Мы прожили в нём четыре дня. После трех недель вагонного ада это место показалось нам раем: кровати были опрятные, простыни — белые. Посреди комнаты стоял большой стол, на котором всегда дымился чайник. За свежим кипятком бегать далеко не приходилось — в коридоре исправно гудел огромный медный титан. Хлеб давали на удивление хороший, и, что самое главное, по карточкам нам выдавали полную, честную порцию.
Там же, по талонам КрайОНО, матери выдали ордера на одежду для нас с Павлом. Нам достались две пары крепких ботинок, а мне много вещей из американских подарков. Сердобольные союзники присылали тогда через океан поношенную одежду для пострадавшего от войны советского народа. В итоге у меня образовался целый «заграничный» гардероб. Особенной гордостью стали ярко-красная вязаная кофта и какая-то длинная плотная вещь на теплой подстежке. Возможно, это был домашний халат для подростка, но я носил его на улицу вместо пальто.
Бедная мама Нина, как же ей, измученной войной, хотелось наконец-то красиво одеться! Получив на руки подъемные деньги, она не удержалась. Прямо у вокзала у какого-то матроса с рук купила настоящее японское кимоно — невероятно красивое и совершенно бесполезное в нашей новой жизни. Оно было соткано из тяжёлого белого шёлка удивительной выделки. По ткани шли огромные алые круги — символы восходящего солнца, поверх которых серебряной парчовой нитью были вышиты речные извилины и камыши. Кимоно было с одного угла чуть испачкано, и при первой же попытке постирать ткань алые круги потекли, безвозвратно испачкав благородный белый шелк грязными розовыми разводами.
Смотря на эти расплывающиеся по шелку багровые пятна, я вдруг почувствовал, как по спине пробежал холодный озноб. Память подкинула страшную картину. Всего полгода назад, в августе сорок пятого, точно такие же алые круги на японских картах превратились в пылающий ад. Хиросима. Нагасаки.
В СССР об этом почти не говорили. Газета «Правда» в августе 1945 года опубликовала новость об атомной бомбе на третьей полосе, мелким шрифтом. Похоже, Сталин сознательно приказал не раздувать панику и делать вид, что «супероружие» капиталистов — это просто сильная бомба, не способная выиграть войну.
Люди, измученные войной, вообще не обратили внимания на новое американское оружие — мало ли городов было стерто с лица земли за эти годы? Да и Японская война для местных ассоциировалась с победным штурмом Маньчжурии и возвращением Порт-Артура, а не с далекими вспышками за океаном.

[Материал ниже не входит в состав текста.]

-- ==== Sys2Proof/Machine/Magnitude.lean ====
section
/-! DEFINITION. The notation of 00_scope.md R10 on naturals, and the byte strings of 41_regfile.md R204. -/

namespace Sys2Proof.Machine

/-- `b = 2^32` (R7). -/
def radix : Nat := 2^32

/-- `bitlen(v)` (R10). -/
def bitLen (v : Nat) : Nat := if v = 0 then 0 else Nat.log2 v + 1

/-- `len(v)`, the normalized digit length: `max(1, ceil(bitlen(v) / 32))` (R10). -/
def digitLen (v : Nat) : Nat := max 1 ((bitLen v + 31) / 32)

/-- `digit(v, i)` (R10). -/
def digit (v i : Nat) : Nat := (v >>> (32 * i)) % 2^32

/-- `VMAX`, the largest value a register of `maxw` digits holds (R9). -/
def vmaxOf (maxw : Nat) : Nat := 2^(32 * maxw) - 1

/-- `BE(s)`: a byte string read as a big-endian number (R204). -/
def beValue (s : List Byte) : Nat := s.foldl (fun acc x => acc * 256 + x.toNat) 0

/-- The length of `MinBE(v)` in bytes (R204). -/
def minBELen (v : Nat) : Nat := if v = 0 then 1 else (bitLen v + 7) / 8

/-- `MinBE(v)`: the minimal big-endian encoding (R204). -/
def minBE (v : Nat) : List Byte :=
  (List.range (minBELen v)).map fun j => BitVec.ofNat 8 (v >>> (8 * (minBELen v - 1 - j)))

end Sys2Proof.Machine
end

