-- ==== Sys2Proof/Syntax.lean ====
section
/-! DEFINITION. The DHC-1 command set as syntax: one constructor per row of the opcode map (30_encoding.md R146). -/

namespace Sys2Proof

/-- The number of a magnitude register, B0 to B15 (R41, R144). -/
abbrev RegIdx := Fin 16

/-- The number of a ring context, R0 to R3 (R51, R144). -/
abbrev RingIdx := Fin 4

/-- A DHC-1 command. Operands stand in the order of the assembler syntax (R150): destinations first, then sources,
then the ring; `imm` is the whole extension word (R142). -/
inductive Instr where
  | nop
  | halt
  | mov     (rd ra : RegIdx)
  | zero    (rd : RegIdx)
  | ldi     (rd : RegIdx) (imm : Word)
  | ldb     (rd : RegIdx)
  | stb     (ra : RegIdx)
  | rand    (rd : RegIdx) (imm : Word)
  | bitset  (rd : RegIdx) (imm : Word)
  | bitclr  (rd : RegIdx) (imm : Word)
  | bittest (ra : RegIdx) (imm : Word)
  | bitlen  (rd ra : RegIdx)
  | inc2    (rd : RegIdx)
  | cmp     (ra rb : RegIdx)
  | add     (rd ra rb : RegIdx)
  | sub     (rd ra rb : RegIdx)
  | mul     (rd ra rb : RegIdx)
  | sqr     (rd ra : RegIdx)
  | mulw    (rd ra : RegIdx) (imm : Word)
  | shl     (rd ra : RegIdx) (imm : Word)
  | shr     (rd ra : RegIdx) (imm : Word)
  | divrem  (rd re ra rb : RegIdx)
  | rset    (rg : RingIdx) (ra : RegIdx)
  | rclr    (rg : RingIdx)
  | rred    (rd ra : RegIdx) (rg : RingIdx)
  | rmul    (rd ra rb : RegIdx) (rg : RingIdx)
  | rdiff   (rd ra rb : RegIdx) (rg : RingIdx)
  | rpow    (rd ra rb : RegIdx) (rg : RingIdx)
  | rpowi   (rd : RegIdx) (imm : Word) (rb : RegIdx) (rg : RingIdx)
  | rtom    (rd ra : RegIdx) (rg : RingIdx)
  | rfromm  (rd ra : RegIdx) (rg : RingIdx)
  | rmmul   (rd ra rb : RegIdx) (rg : RingIdx)
deriving DecidableEq, Repr

end Sys2Proof
end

Местные учителя, приходившие в КрайОНО, шёпотом передавали друг другу самые дикие новости о Японии. Говорили, что в пригородах Владивостока по ночам орудуют японские диверсанты-смертники, якобы пытавшиеся отравить городские водохранилища. Шептались о секретных эшелонах с маньчжурским золотом и о том, что американские крейсеры уже стоят на рейде в открытом море, готовясь к новой войне.
Пока решался вопрос о мамином назначении, мы жили как в раю. Наш учебный год окончательно летел наперекосяк, но нас с Павлом это мало волновало. Мы без конца бегали в кинотеатр «Уссури» на Светланской. Новые советские картины до Дальнего Востока ещё физически не добрались, поэтому крутили старое военное кино и американские трофеи. Мы дважды пересмотрели «Пятнадцатилетнего капитана». Пашка, замирая, следил за Диком Сендом, явно примеряя его долю на себя — ведь ему тоже пришлось резко повзрослеть за эти годы.